Além dos métodos descritos, o analista pode observar uma única variável ao longo do tempo,
ou série temporal da variável resposta. Neste caso, não existindo covariáveis observadas e uma
série de tempo longa da variável de impacto, aconselha-se o uso de métodos aplicados a Séries
Temporais Interrompidas (Schiff et al., 2017). Assim, utiliza-se regressões de séries temporais
com uma variável dummy para a ocorrência da intervenção e a série temporal da variável
resposta para estimar o tratamento. Conforme Bernal et al. (2016), este método é aplicável
quando todas as unidade de observação sofrem o tratamento (i.e., avaliação de políticas globais
como por exemplo a Lei Seca no Brasil, ou intervenções como a integração tarifária em Fortaleza
que atingiu todos os usuários do Sistema de Transporte Público) e se tem uma longa série
temporal da variável resposta.

a) Uso do OLS b) Uso do Propensity Score Matching

c) Uso do Efeito Fixo d) Uso da diferença em diferença

e) Uso da diferença em diferença f) Uso de Variáveis Instrumentais


g) Uso de Regressão descontínua h) Uso de Regressão descontínua
Figura 5: Grafos adequados para técnicas para medir impacto de intervenções (adaptado de
Schiff et al.; 2017). Retirado de https://nickchk.com/causalgraphs.html

A literatura sobre métodos aplicáveis a inferência causal não se reduz aos métodos acima,
embora eles sejam os mais largamente utilizados em pesquisas sociais.
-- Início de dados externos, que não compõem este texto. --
theorem kept_doAssignment (s0 : State) (hs0 : Kept pend s0) : Kept pend (doAssignment s0) := by
  unfold doAssignment
  try dsimp only
  repeat first
    | with_reducible first
      | assumption | apply kept_setReg | apply kept_count | apply kept_modOpt | apply kept_raiseO | apply kept_unbindPort
      | apply kept_rollTurn | apply kept_bindPair | apply kept_steerWaiting | refine kept_ite (fun _ => ?_) (fun _ => ?_)
      | refine foldl_keep _ (fun _ _ _ => ?_) ?_
    | simp only [kept_mk_eq] | intro _ | dsimp only | split

/-! FabricCfg -/

theorem kept_rteWrite (s : State) (b e : Nat) (v : W64) (hs : Kept pend s) : Kept pend ((rteWrite s b e v).1) := by
  unfold rteWrite
  try dsimp only
  repeat first
    | with_reducible first
      | assumption | apply kept_setReg | apply kept_rangeErr | apply kept_raiseF
      | refine kept_ite (fun _ => ?_) (fun _ => ?_) | refine kept_ite1 (fun _ => ?_) (fun _ => ?_)
    | intro _ | dsimp only | split

theorem kept_circFresh (s : State) (n : Nat) (hs : Kept pend s) : Kept pend (circFresh s n) := by
  unfold circFresh
  try dsimp only
  repeat first
    | with_reducible first
      | assumption | refine kept_ite (fun _ => ?_) (fun _ => ?_)
    | simp only [kept_mk_eq] | intro _ | dsimp only | split

theorem kept_circWr (s : State) (n : Nat) (v : W64) (hs : Kept pend s) : Kept pend ((circWr s n v).1) := by
  unfold circWr
  try dsimp only
  repeat first
    | with_reducible first
      | assumption | apply kept_regPut | apply kept_circFresh | refine kept_ite (fun _ => ?_) (fun _ => ?_)
      | refine kept_ite1 (fun _ => ?_) (fun _ => ?_)
    | intro _ | dsimp only | split

theorem kept_calWr (s : State) (p r : Nat) (v : W64) (hs : Kept pend s) : Kept pend ((calWr s p r v).1) := by
  unfold calWr
  try dsimp only
  repeat first
    | with_reducible first
      | assumption | apply kept_regPut | refine kept_ite (fun _ => ?_) (fun _ => ?_)
      | refine kept_ite1 (fun _ => ?_) (fun _ => ?_)
    | intro _ | dsimp only | split

theorem kept_cfgEntry (op : Nat) (s : State) (i : Nat) (v : W64) (hs : Kept pend s) : Kept pend ((cfgEntry op s i v).1) := by
  unfold cfgEntry
  try dsimp only
  repeat first
    | with_reducible first
      | assumption | apply kept_rteWrite | apply kept_circWr | apply kept_calWr
      | refine kept_ite (fun _ => ?_) (fun _ => ?_) | refine kept_ite1 (fun _ => ?_) (fun _ => ?_)
    | simp only [kept_mk_eq] | intro _ | dsimp only | split

theorem kept_fcStart (s : State) (a : Adm) (act : State → State) (hs : Kept pend s) (hact : ∀ s, Kept pend s → Kept pend (act s)) : Kept pend (fcStart s a act) := by
  unfold fcStart
  try dsimp only
  repeat first
    | with_reducible first
      | assumption | apply hact | apply kept_modAdm | apply kept_admEnd | refine kept_ite (fun _ => ?_) (fun _ => ?_)
    | simp only [kept_mk_eq] | intro _ | dsimp only | split

theorem kept_cfgEntries (op id first cnt : Nat) (l : List W64) (i : Nat) (s : State) (hs : Kept pend s) : Kept pend (cfgEntries op id first cnt l i s) := by
  induction l generalizing s i with
  | nil => exact kept_ite (fun _ => kept_admEnd _ _ _ _ hs) (fun _ => hs)
  | cons w t ih =>
    unfold cfgEntries
    have h1 := kept_cfgEntry op s (first + i) w hs
    exact kept_ite (fun _ => kept_admEnd _ _ _ _ hs) fun _ =>
      kept_ite (fun _ => ih _ _ (kept_modAdm _ _ _ h1)) (fun _ => kept_admEnd _ _ _ _ h1)

theorem kept_fcWrite (s : State) (op : Nat) (d : Answer (List W64)) (hs : Kept pend s) : Kept pend (fcWrite s op d) := by
  unfold fcWrite
  try dsimp only
  repeat first
    | with_reducible first
      | assumption | apply kept_count | apply kept_admEnd | apply kept_pcieReport | apply kept_poisonRx | apply kept_fcStart
      | apply kept_cfgEntries | refine kept_ite (fun _ => ?_) (fun _ => ?_)
    | simp only [kept_mk_eq] | intro _ | dsimp only | split

theorem kept_flipBanks (s : State) (hs : Kept pend s) : Kept pend (flipBanks s) := by
  unfold flipBanks
  try dsimp only
  repeat first
    | with_reducible first
      | assumption | apply kept_setFld | apply kept_modFab | refine kept_ite (fun _ => ?_) (fun _ => ?_)
    | simp only [kept_mk_eq] | intro _ | dsimp only | split

theorem kept_doFlip (s : State) (hs : Kept pend s) : Kept pend (doFlip s) := by
  unfold doFlip
  try dsimp only
  repeat first
    | with_reducible first
      | assumption | apply kept_setFld | apply kept_admEnd | apply kept_fcStart | apply kept_flipBanks
      | refine kept_ite (fun _ => ?_) (fun _ => ?_)
    | simp only [kept_mk_eq] | intro _ | dsimp only | split

theorem kept_closeOld (s : State) (hs : Kept pend s) : Kept pend (closeOld s) := by
  unfold closeOld
  try dsimp only
  repeat first
    | with_reducible first
      | assumption | apply kept_setFld | apply kept_modFab | refine kept_ite (fun _ => ?_) (fun _ => ?_)
    | simp only [kept_mk_eq] | intro _ | dsimp only | split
Pearl (2010) apresenta
métodos alternativos, destacando-se os métodos Bayesianos, em que é possível estimar os
efeitos da intervenção em estudos antes e depois, quando dados do grupo de controle não estão
disponíveis. A partir do teorema de Bayes é possível ajustar o valor esperado da variável resposta
antes da intervenção com dados após a ocorrência da intervenção. Ou seja, determinar um valor
esperado a posteriori da variável resposta Y após o tratamento X, partindo de uma informação
a priori sobre o valor esperado de Y. Pearl (2010) também discute o método de Equações
Estruturais para construção de contrafactuais e estimação de efeitos diretos e indiretos que
surgem na presença de mediadores. Na prática, conforme indica a Figura 4, potenciais variáveis
confundidoras são tanto observadas como não observadas (Schiff et al., 2017). Assim, uma
combinação de diferentes de técnicas de inferência causal pode ser usada, como será o caso na
aplicação apresentada neste trabalho.